Alexandra’s experience was as a result of a close and happy relationship with her mum, but a deep connection between mothers and daughters isn’t always positive.
“I grew up very close to my mother,” Emma, 31, told me. ” She taught me that sex was a special, sacred thing between a man and woman who loved each other. She also taught me that a certain type of woman has multiple sexual partners, and that those women would probably end up in hell. She taught me and my sisters that sex was something that women had done to them by men.

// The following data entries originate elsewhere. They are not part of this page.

-- ==== Sys2Proof/Proofs/Address.lean ====
section
/-! PROOF. The address field. First one group: the seven bytes a slot encodes to, the slot seven bytes decode to, and
that a valid slot comes back. Then ADDR_ENCODE, byte by byte of its field, and ADDR_DECODE, whose walk is followed over
the groups whose extension bit is 0. -/

namespace Sys2Proof.Machine

open Sys2Proof Sys2Proof.Claims

/-! ## The two ends of a command, from its result -/

theorem raises_of_error {i : Instr} {s : State} {code : StatusCode} (h : commandResult s i = .error code) :
    Raises i i.opcode code s := by
  rw [Raises, exec_eq_finish, h]
  rfl

theorem exec_of_ok {i : Instr} {s : State} {a : CommandOutput i} (h : commandResult s i = .ok a) :
    exec i s = .next (complete i.opcode (commitOutput s i a)) := by
  rw [exec_eq_finish, h]
  rfl

/-! ## The seven bytes of a slot -/

theorem getD_encodeAddress_char (a : AddrSlot) (ext : Bool) (i : Fin 6) :
    (encodeAddress a ext).getD i.val 0 = a.sentChar i <<< 1 := by
  fin_cases i <;> rfl

theorem getD_encodeAddress_ssid (a : AddrSlot) (ext : Bool) : (encodeAddress a ext).getD 6 0 = a.ssidByte ext := rfl

/-- The shift keeps 8 bits, and a padding space becomes 0x40 (R101). -/
theorem toNat_sentChar_shiftLeft (a : AddrSlot) (i : Fin 6) :
    (a.sentChar i <<< 1).toNat = if i.val < a.clen.toNat then 2 * a.call[i].toNat % 256 else 0x40 := by
  unfold AddrSlot.sentChar
  split
  · rw [BitVec.toNat_shiftLeft, Nat.shiftLeft_eq, Nat.mul_comm]
  · rfl

theorem getLsbD_ssidByte (a : AddrSlot) (ext : Bool) {j : Nat} (hj : j < 8) :
    (a.ssidByte ext).getLsbD (7 - j) =
      [a.ch, a.res6, a.res5, a.ssid.getLsbD 3, a.ssid.getLsbD 2, a.ssid.getLsbD 1, a.ssid.getLsbD 0, ext].getD j
        false :=
  getLsbD_byteOf _ _ _ _ _ _ _ _ hj

theorem ssidByte_ch (a : AddrSlot) (ext : Bool) : (a.ssidByte ext).getLsbD 7 = a.ch :=
  getLsbD_ssidByte a ext (j := 0) (by decide)

theorem ssidByte_res6 (a : AddrSlot) (ext : Bool) : (a.ssidByte ext).getLsbD 6 = a.res6 :=
  getLsbD_ssidByte a ext (j := 1) (by decide)

theorem ssidByte_res5 (a : AddrSlot) (ext : Bool) : (a.ssidByte ext).getLsbD 5 = a.res5 :=
  getLsbD_ssidByte a ext (j := 2) (by decide)

theorem ssidByte_ext (a : AddrSlot) (ext : Bool) : (a.ssidByte ext).getLsbD 0 = ext :=
  getLsbD_ssidByte a ext (j := 7) (by decide)

theorem ssidByte_ssid (a : AddrSlot) (ext : Bool) {j : Nat} (hj : j < 4) :
    (a.ssidByte ext).getLsbD (j + 1) = a.ssid.getLsbD j := by
  have hbit := getLsbD_ssidByte a ext (j := 6 - j) (by omega)
  rw [show 7 - (6 - j) = j + 1 by omega] at hbit
  rw [hbit]
  interval_cases j <;> rfl

/-! ## The slot of seven bytes -/

theorem getElem_inputGroup (s : State) (k : Nat) {i : Nat} (hi : i < 7) : (inputGroup s k)[i] = s.ibuf (7 * k + i) := by
  interval_cases i <;> rfl

theorem decodeAddress_call (g : Vector Byte 7) (i : Fin 6) : (decodeAddress g).call[i] = g[i.val] >>> 1 := by
  fin_cases i <;> rfl

theorem decodeAddress_ch (g : Vector Byte 7) : (decodeAddress g).ch = g[6].getLsbD 7 := rfl
theorem decodeAddress_res5 (g : Vector Byte 7) : (decodeAddress g).res5 = g[6].getLsbD 5 := rfl
theorem decodeAddress_res6 (g : Vector Byte 7) : (decodeAddress g).res6 = g[6].getLsbD 6 := rfl
theorem decodeAddress_ext (g : Vector Byte 7) : (decodeAddress g).ext = g[6].getLsbD 0 := rfl

theorem decodeAddress_ssid (g : Vector Byte 7) {j : Nat} (hj : j < 4) :
    (decodeAddress g).ssid.getLsbD j = g[6].getLsbD (j + 1) := by
  simp [decodeAddress, hj, Nat.add_comm]

/-- `n` is the length that trimming trailing spaces leaves of the six characters (R102). -/
structure TrimsTo (call : Vector Byte 6) (n : Nat) : Prop where
  le_six : n ≤ 6
  space_from : ∀ i : Fin 6, n ≤ i.val → call[i] = space
  last_ne_space : ∀ i : Fin 6, i.val + 1 = n → call[i] ≠ space

/-- There is one such length: of two, the longer would end in a space. -/
theorem TrimsTo.eq {call : Vector Byte 6} {m n : Nat} (hm : TrimsTo call m) (hn : TrimsTo call n) : m = n := by
  have not_lt {m n : Nat} (hm : TrimsTo call m) (hn : TrimsTo call n) : ¬ m < n := fun h =>
    have hlast : n - 1 < 6 := by have := hn.le_six; omega
    hn.last_ne_space ⟨n - 1, hlast⟩ (by simp only; omega) (hm.space_from ⟨n - 1, hlast⟩ (by simp only; omega))
  exact Nat.le_antisymm (Nat.not_lt.mp (not_lt hn hm)) (Nat.not_lt.mp (not_lt hm hn))

theorem trimsTo_trimmedLength (call : Vector Byte 6) : TrimsTo call (trimmedLength call.toList 0 0) := by
  obtain ⟨hle, -, hspace, hlast⟩ := trimmedLength_spec call.toList 0 0 le_rfl
  have hget (i : Fin 6) : call.toList.getD i.val 0 = call[i] := by simp
  refine ⟨by simpa using hle, fun i hi => ?_, fun i hi => ?_⟩
  · rw [← hget]
    exact hspace i (by simp) (by omega)
  · obtain hzero | ⟨j, -, hj, hne⟩ := hlast
    · omega
    · rw [← hget, show i.val = j by omega]
      exact hne

/-- CLEN has room for the trimmed length of six characters. -/
theorem decodeAddress_trimsTo (g : Vector Byte 7) :
    TrimsTo (decodeAddress g).call (decodeAddress g).clen.toNat := by
  have h := trimsTo_trimmedLength (decodeAddress g).call
  have hclen : (decodeAddress g).clen.toNat = trimmedLength (decodeAddress g).call.toList 0 0 :=
    BitVec.toNat_ofNat _ _ |>.trans (Nat.mod_eq_of_lt (Nat.lt_of_le_of_lt h.le_six (by decide)))
  rwa [hclen]

/-- Settles O55: the characters byte by byte, CLEN by what trimming leaves, the other fields by bits of the last
byte. -/
theorem groupDecodesByItsRule : Obligations.GroupDecodesByItsRule := by
  intro g
  obtain ⟨hle, hspace, hlast⟩ := decodeAddress_trimsTo g
  refine ⟨fun i => ?_, hle, hspace, hlast, fun j hj => decodeAddress_ssid g hj, rfl, rfl, rfl, rfl⟩
  rw [decodeAddress_call, BitVec.toNat_ushiftRight, Nat.shiftRight_eq_div_pow]

/-! ## A valid slot comes back -/

/-- A valid slot's CLEN is what trimming leaves, since its characters below CLEN are above the space (R121). -/
theorem trimsTo_of_valid {a : AddrSlot} (h : ValidSlot a) : TrimsTo a.call a.clen.toNat := by
  obtain ⟨hle, hchar, hspace⟩ := h
  refine ⟨hle, hspace, fun i hi heq => ?_⟩
  obtain ⟨hlow, -⟩ := hchar i (by omega)
  rw [heq] at hlow
  exact absurd hlow (by decide)

theorem clen_ne_seven_of_valid {a : AddrSlot} (h : ValidSlot a) : a.clen ≠ 7 := fun h7 =>
  absurd (trimsTo_of_valid h).le_six (by rw [h7]; decide)

/-- A valid slot sends its characters as they stand, and they have seven bits (R121). -/
theorem sentChar_shift_of_valid {a : AddrSlot} (h : ValidSlot a) (i : Fin 6) :
    a.sentChar i <<< 1 >>> 1 = a.call[i] := by
  obtain ⟨-, hchar, hspace⟩ := h
  unfold AddrSlot.sentChar
  split
  · next hi =>
    obtain ⟨-, hhigh⟩ := hchar i hi
    apply BitVec.eq_of_toNat_eq
    simp only [BitVec.toNat_ushiftRight, BitVec.toNat_shiftLeft, Nat.shiftLeft_eq, Nat.shiftRight_eq_div_pow]
    omega
  · next hi =>
    rw [hspace i (by omega)]
    rfl

theorem addrSlot_eq {a b : AddrSlot} (hcall : a.call = b.call) (hclen : a.clen = b.clen) (hssid : a.ssid = b.ssid)
    (hch : a.ch = b.ch) (hres5 : a.res5 = b.res5) (hres6 : a.res6 = b.res6) (hext : a.ext = b.ext) : a = b := by
  cases a
  cases b
  simp_all

/-- Decoding the group of a valid slot gives the slot back, with the extension bit that was sent (R121). -/
theorem decodeAddress_encodeAddress {a : AddrSlot} (h : ValidSlot a) {ext : Bool} {g : Vector Byte 7}
    (hg : ∀ i, (hi : i < 7) → g[i] = (encodeAddress a ext).getD i 0) : decodeAddress g = { a with ext := ext } := by
  have hssid : g[6] = a.ssidByte ext := (hg 6 (by decide)).trans (getD_encodeAddress_ssid a ext)
  have hcall : (decodeAddress g).call = a.call := Vector.ext fun i hi => calc
      (decodeAddress g).call[i] = g[i] >>> 1 := decodeAddress_call g ⟨i, hi⟩
      _ = a.sentChar ⟨i, hi⟩ <<< 1 >>> 1 := by rw [hg i (by omega), getD_encodeAddress_char a ext ⟨i, hi⟩]
      _ = a.call[i] := sentChar_shift_of_valid h ⟨i, hi⟩
  refine addrSlot_eq hcall ?_ ?_ ?_ ?_ ?_ ?_
  · exact BitVec.eq_of_toNat_eq ((hcall ▸ decodeAddress_trimsTo g).eq (trimsTo_of_valid h))
  · exact BitVec.eq_of_getLsbD_eq fun j hj => by rw [decodeAddress_ssid g hj, hssid, ssidByte_ssid a ext hj]
  · rw [decodeAddress_ch, hssid, ssidByte_ch]
  · rw [decodeAddress_res5, hssid, ssidByte_res5]
  · rw [decodeAddress_res6, hssid, ssidByte_res6]
  · rw [decodeAddress_ext, hssid, ssidByte_ext]

/-! ## ADDR_ENCODE -/

/-- Of the used slots, one has CLEN above 6 exactly when one has CLEN 7 (R110). -/
theorem any_usedSlots_iff (s : State) {r : Nat} (hr : r ≤ 8) :
    (usedSlots s r).any (fun a => 6 < a.clen.toNat) = true ↔ ∃ k : Fin 10, k.val ≤ 1 + r ∧ s.ar[k].clen = 7 := by
  have hclen (a : AddrSlot) : 6 < a.clen.toNat ↔ a.clen = 7 := by bv_omega
  simp only [List.any_eq_true, decide_eq_true_eq, hclen]
  constructor
  · rintro ⟨a, ha, h7⟩
    obtain ⟨k, hk, rfl⟩ := List.getElem_of_mem ha
    rw [length_usedSlots s hr] at hk
    rw [getElem_usedSlots s r k (by omega) hk] at h7
    exact ⟨⟨k, by omega⟩, by simp only; omega, h7⟩
  · rintro ⟨k, hk, h7⟩
    refine ⟨_, List.getElem_mem (l := usedSlots s r) (n := k) (by rw [length_usedSlots s hr]; omega), ?_⟩
    rw [getElem_usedSlots s r k k.isLt (by omega)]
    exact h7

“So I waited to have sex until I was engaged, and even then I felt like I’d failed her. We’re still close, but if I’m honest, I resent the way that she treated sex. It made me lose my virginity later, but it didn’t make me happy.”
In researching this article, I had a moment of clarity about my own experience. My mother took a prosaic attitude towards teenage sex, keeping the lines of communication open and regularly offering me contraceptive options. But I didn’t start having sex until I was almost 19.
Why did I wait? I saw losing my virginity as an ending – severing my attachment to being a child and taking me away from my mother.
I have written before about how harmful the concept of ‘virginity’ is. But this article is the first time that I’ve really questioned how the concept affected me personally.
Years later, I now know that ‘losing your virginity’ is no bigger milestone than, say, finishing your university degree or taking your first solo trip abroad. Yes, it’s an exciting new experience, but it’s not a ‘loss’ of anything. It’s just having tried something new for the first time. Looking back, I feel angry on behalf of my teenage self who was so scared that by giving in to perfectly natural instincts she would be forfeiting her maternal relationship.
Women who are closer to their mums may well have sex later in life. But it doesn’t add up to having got it right – anymore than having a daughter who had sex in her early teens means you’ve got it wrong.